theorem modLine_kept {s p a f} (h : Kept q s) : Kept q (State.modLine s p a f) := by
  unfold State.modLine
  with_reducible repeat' first
    | assumption | intro _ | extract_lets +onlyGivenNames t | apply modPart_kept

theorem emit_kept {s o} (h : Kept q s) : Kept q (State.emit s o) := by
  unfold State.emit
  with_reducible repeat' first
    | assumption | (apply kept_mk; assumption)

theorem draw_kept {s} (h : Kept q s) : Kept q (State.draw s).2 := by
  unfold State.draw
  with_reducible repeat' first
    | assumption | (apply kept_mk; assumption)

/-! ## Reply -/

theorem sendMsix_kept {s fn v} (h : Kept q s) : Kept q (sendMsix s fn v) := by
  unfold sendMsix
  with_reducible repeat' first
    | assumption | intro _ | refine ite_kept ?_ ?_ | apply emit_kept | apply modFn_kept

theorem raiseCause_kept {s fn i} (h : Kept q s) : Kept q (raiseCause s fn i) := by
  unfold raiseCause
  with_reducible repeat' first
    | assumption | intro _ | refine ite_kept ?_ ?_ | extract_lets +onlyGivenNames t | apply modFn_kept
    | apply sendMsix_kept

theorem dropOutstanding_kept {s port tag} (h : Kept q s) : Kept q (dropOutstanding s port tag) := by
  unfold dropOutstanding
  with_reducible repeat' first
    | assumption | intro _ | (apply kept_mk; assumption)

theorem clearSlot_kept {s fn i} (h : Kept q s) : Kept q (clearSlot s fn i) := by
  unfold clearSlot
  with_reducible repeat' first
    | assumption | intro _ | apply modFn_kept

theorem closePacket_kept {s fn e} (h : Kept q s) : Kept q (closePacket s fn e) := by
  unfold closePacket
  with_reducible repeat' first
    | assumption | refine ite_kept ?_ ?_
    | (extract_lets +onlyGivenNames t; refine step_kept (q := q) (t := t) ?_ (fun _ => ?_); rotate_left; clear_value t; rotate_right; unfold t; clear t)
    | extract_lets +onlyGivenNames t | apply clearSlot_kept | apply dropOutstanding_kept | split

theorem writeEntry_kept {s fn e} (h : Kept q s) : Kept q (writeEntry s fn e) := by
  unfold writeEntry
  with_reducible repeat' first
    | assumption | intro _ | refine ite_kept ?_ ?_ | extract_lets +onlyGivenNames t | apply emit_kept
    | apply modFn_kept | apply closePacket_kept | apply raiseCause_kept

theorem drainRing_kept {fn a1 a2} (h : Kept q a2) : Kept q (drainRing fn a1 a2) := by
  induction a1 generalizing fn a2 with
  | nil =>
    unfold drainRing
    with_reducible repeat' first
      | assumption | intro _ | refine ite_kept ?_ ?_ | apply modFn_kept
  | cons x r ih =>
    unfold drainRing
    with_reducible repeat' first
      | assumption | intro _ | refine ite_kept ?_ ?_ | apply modFn_kept | apply writeEntry_kept | split | apply ih

theorem postEntry_kept {s fn e} (h : Kept q s) : Kept q (postEntry s fn e) := by
  unfold postEntry
  with_reducible repeat' first
    | assumption | refine ite_kept ?_ ?_ | extract_lets +onlyGivenNames t | apply drainRing_kept
    | apply raiseCause_kept

theorem postEvent_kept {s fn source status detail tick} (h : Kept q s) :
    Kept q (postEvent s fn source status detail tick) := by
  unfold postEvent
  with_reducible repeat' first
    | assumption | intro _ | refine ite_kept ?_ ?_ | extract_lets +onlyGivenNames t | apply modFn_kept
    | apply postEntry_kept

theorem partEvent_kept {s p source status detail} (h : Kept q s) : Kept q (partEvent s p source status detail) := by
  unfold partEvent
  with_reducible repeat' first
    | assumption | apply postEvent_kept

theorem noteTraffic_kept {s n} (h : Kept q s) : Kept q (noteTraffic s n) := by
  unfold noteTraffic
  with_reducible repeat' first
    | assumption | (extract_lets +onlyGivenNames t; clear_value t) | extract_lets +onlyGivenNames t
    | (apply kept_mk; assumption)

theorem postReply_kept {s who part status detail block} (h : Kept q s) :
    Kept q (postReply s who part status detail block) := by
  unfold postReply
  with_reducible repeat' first
    | assumption | refine ite_kept ?_ ?_
    | (extract_lets +onlyGivenNames t; refine step_kept (q := q) (t := t) ?_ (fun _ => ?_); rotate_left; clear_value t; rotate_right; unfold t; clear t)
    | extract_lets +onlyGivenNames t | apply emit_kept | apply dropOutstanding_kept | apply noteTraffic_kept
    | apply postEntry_kept | split

theorem completeAll_kept {s pick status detail} (h : Kept q s) : Kept q (completeAll s pick status detail) := by
  unfold completeAll
  with_reducible repeat' first
    | assumption | intro _ | refine ite_kept ?_ ?_
    | (extract_lets +onlyGivenNames t; refine step_kept (q := q) (t := t) ?_ (fun _ => ?_); rotate_left; clear_value t; rotate_right; unfold t; clear t)
    | (extract_lets +onlyGivenNames t; clear_value t) | extract_lets +onlyGivenNames t
    | refine foldl_kept (fun _ _ _ => ?_) ?_ | (apply kept_mk; assumption) | apply postReply_kept

theorem wakeBy_kept {s cause} (h : Kept q s) : Kept q (wakeBy s cause) := by
  unfold wakeBy
  with_reducible repeat' first
    | assumption | intro _ | refine ite_kept ?_ ?_
    | (extract_lets +onlyGivenNames t; refine step_kept (q := q) (t := t) ?_ (fun _ => ?_); rotate_left; clear_value t; rotate_right; unfold t; clear t)
    | (extract_lets +onlyGivenNames t; clear_value t) | extract_lets +onlyGivenNames t
    | refine foldl_kept (fun _ _ _ => ?_) ?_ | (apply kept_mk; assumption) | apply modDie_kept | split

theorem bodyOk_kept {s} (h : Kept q s) : KeptB q (Body.ok s) := by
  unfold Body.ok
  with_reducible repeat' first
    | assumption | apply reply_kept

theorem bodySay_kept {s status detail} (h : Kept q s) : KeptB q (Body.say s status detail) := by
  unfold Body.say
  with_reducible repeat' first
    | assumption | apply reply_kept

theorem bodyParam_kept {s} (h : Kept q s) : KeptB q (Body.param s) := by
  unfold Body.param
  with_reducible repeat' first
    | assumption | apply reply_kept

theorem freeSlot_kept {s src} (h : Kept q s) : Kept q (freeSlot s src) := by
  unfold freeSlot
  with_reducible repeat' first
    | assumption | intro _ | apply modFn_kept | apply clearSlot_kept | apply noteTraffic_kept | split

theorem writeOut_kept {s k out block} (h : Kept q s) : Kept q (writeOut s k out block) := by
  unfold writeOut
  with_reducible repeat' first
    | assumption | refine ite_kept ?_ ?_ | apply emit_kept | split

theorem openPacket_kept {s k d} (h : Kept q s) : Kept q (openPacket s k d) := by
  unfold openPacket
  with_reducible repeat' first
    | assumption | (apply kept_mk; assumption)

theorem replyNow_kept {s k status detail out block} (h : Kept q s) : Kept q (replyNow s k status detail out block) := by
  unfold replyNow
  with_reducible repeat' first
    | assumption | apply openPacket_kept | apply postReply_kept | apply writeOut_kept

theorem refusePacket_kept {s src k status detail} (h : Kept q s) : Kept q (refusePacket s src k status detail) := by
  unfold refusePacket
  with_reducible repeat' first
    | assumption | intro _ | refine ite_kept ?_ ?_
    | (extract_lets +onlyGivenNames t; refine step_kept (q := q) (t := t) ?_ (fun _ => ?_); rotate_left; clear_value t; rotate_right; unfold t; clear t)
    | (extract_lets +onlyGivenNames t; clear_value t) | extract_lets +onlyGivenNames t | (apply kept_mk; assumption)
    | apply modFn_kept | apply postReply_kept | apply replyNow_kept | split

theorem noRing_kept {s k status} (h : Kept q s) : Kept q (noRing s k status) := by
  unfold noRing
  with_reducible repeat' first
    | assumption | intro _ | apply modFn_kept | split

theorem startPacket_kept {s src k body} (h : Kept q s) (hbody : ∀ x0 x1, Kept q x1 → KeptB q (body x0 x1)) :
    Kept q (startPacket s src k body) := by
  unfold startPacket
  split
  · exact refusePacket_kept h
  · split
    · rename_i hb
      have hk := hbody k _ h
      rw [hb] at hk
      exact replyNow_kept hk
    · rename_i hb
      have hk := hbody k _ h
      rw [hb] at hk
      exact openPacket_kept hk

theorem runPacket_kept {s src mine body} (h : Kept q s) (hbody : ∀ x0 x1, Kept q x1 → KeptB q (body x0 x1)) :
    Kept q (runPacket s src mine body) := by
  unfold runPacket
  split
  · exact h
  · refine ite_kept h ?_
    exact ite_kept (startPacket_kept (wakeBy_kept (freeSlot_kept h)) hbody) (noRing_kept (wakeBy_kept (freeSlot_kept h)))

/-! ## Address -/

theorem noteTables_kept {s p a cells} (h : Kept q s) : Kept q (noteTables s p a cells) := by
  unfold noteTables
  with_reducible repeat' first
    | assumption | intro _ | refine ite_kept ?_ ?_ | (extract_lets +onlyGivenNames t; clear_value t)
    | extract_lets +onlyGivenNames t | apply modPart_kept

theorem recordFault_kept {s p va cause agent write} (h : Kept q s) : Kept q (recordFault s p va cause agent write) := by
  unfold recordFault
  with_reducible repeat' first
    | assumption | intro _ | apply modPart_kept

theorem spadWrite_kept {s stall off bs} (h : Kept q s) : Kept q (spadWrite s stall off bs) := by
  unfold spadWrite
  with_reducible repeat' first
    | assumption | (refine kept_spad (by assumption) ?_) | apply mwrites_wf | exact Kept.spad (by assumption)

/-! ## Channels -/

theorem arbitrate_kept {s ch} (h : Kept q s) : Kept q (arbitrate s ch) := by
  unfold arbitrate
  with_reducible repeat' first
    | assumption | refine ite_kept ?_ ?_ | apply modChan_kept

theorem queueAccess_kept {s x} (h : Kept q s) : Kept q (queueAccess s x) := by
  unfold queueAccess
  with_reducible repeat' first
    | assumption | intro _ | (extract_lets +onlyGivenNames t; clear_value t) | extract_lets +onlyGivenNames t
    | apply modChan_kept | apply arbitrate_kept

theorem burstEnds_kept {s b x} (h : Kept q s) : Kept q (burstEnds s b x) := by
  unfold burstEnds
  with_reducible repeat' first
    | assumption | intro _ | refine ite_kept ?_ ?_ | extract_lets +onlyGivenNames t | apply modChan_kept
    | apply arbitrate_kept

theorem dropAccesses_kept {s p} (h : Kept q s) : Kept q (dropAccesses s p) := by
  unfold dropAccesses
  with_reducible repeat' first
    | assumption | intro _ | refine ite_kept ?_ ?_ | extract_lets +onlyGivenNames t
    | refine foldl_kept (fun _ _ _ => ?_) ?_ | apply modChan_kept | apply arbitrate_kept

theorem askMemory_kept {s p a mask reader} (h : Kept q s) : Kept q (askMemory s p a mask reader) := by
  unfold askMemory
  with_reducible repeat' first
    | assumption | intro _ | refine ite_kept ?_ ?_ | extract_lets +onlyGivenNames t | apply modLine_kept
    | apply queueAccess_kept

theorem spendRead_kept {s p a} (h : Kept q s) : Kept q (spendRead s p a) := by
  unfold spendRead
  with_reducible repeat' first
    | assumption | intro _ | refine ite_kept ?_ ?_ | apply modLine_kept

theorem forgetReads_kept {s p a} (h : Kept q s) : Kept q (forgetReads s p a) := by
  unfold forgetReads
  with_reducible repeat' first
    | assumption | intro _ | refine ite_kept ?_ ?_ | extract_lets +onlyGivenNames t | apply modLine_kept

theorem writeLine_kept {s p a cells} (h : Kept q s) : Kept q (writeLine s p a cells) := by
  unfold writeLine
  with_reducible repeat' first
    | assumption | refine ite_kept ?_ ?_ | apply queueAccess_kept | (refine kept_mem (by assumption) ?_)
    | apply mwriteCells_wf | exact Kept.mem (by assumption)

/-! ## Image -/

theorem spadPut_kept {s i o bs} (h : Kept q s) : Kept q (spadPut s i o bs) := by
  unfold spadPut
  with_reducible repeat' first
    | assumption | intro _ | refine ite_kept ?_ ?_ | refine foldl_kept (fun _ _ _ => ?_) ?_
    | (refine kept_spad (by assumption) ?_) | apply mwrite_wf | apply filter_wf | apply foldl_mwrite_wf
    | exact Kept.spad (by assumption)

/-! ## Cache -/

theorem send_kept {s m} (h : Kept q s) : Kept q (send s m) := by
  unfold send
  with_reducible repeat' first
    | assumption | (apply kept_mk; assumption)

theorem takeMsg_kept {s f} (h : Kept q s) : KeptOP q (takeMsg s f) := by
  unfold takeMsg
  with_reducible repeat' first
    | assumption | intro _ | (apply kept_mk; assumption) | exact none_keptOP | apply some_keptOP
    | refine map_keptOP (fun _ => ?_)

theorem tallyAdd_kept {s p cls k} (h : Kept q s) : Kept q (tallyAdd s p cls k) := by
  unfold tallyAdd
  with_reducible repeat' first
    | assumption | intro _ | extract_lets +onlyGivenNames t | apply modPart_kept

theorem logDevice_kept {s p phys} (h : Kept q s) : Kept q (logDevice s p phys) := by
  unfold logDevice
  with_reducible repeat' first
    | assumption | intro _ | refine ite_kept ?_ ?_ | extract_lets +onlyGivenNames t | apply modPart_kept | split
# # # #
### PROBLEM TO SOLVE
In the listing above, find the line with "intro _ | apply modPart_kept" and the line with "ite_kept ?_ ?_ | apply modChan_kept", then print exactly those lines and every line between them.

### SOLUTION FOR THIS TASK
    | assumption | intro _ | apply modPart_kept

theorem spadWrite_kept {s stall off bs} (h : Kept q s) : Kept q (spadWrite s stall off bs) := by
  unfold spadWrite
  with_reducible repeat' first
    | assumption | (refine kept_spad (by assumption) ?_) | apply mwrites_wf | exact Kept.spad (by assumption)

/-! ## Channels -/

theorem arbitrate_kept {s ch} (h : Kept q s) : Kept q (arbitrate s ch) := by
  unfold arbitrate
  with_reducible repeat' first
    | assumption | refine ite_kept ?_ ?_ | apply modChan_kept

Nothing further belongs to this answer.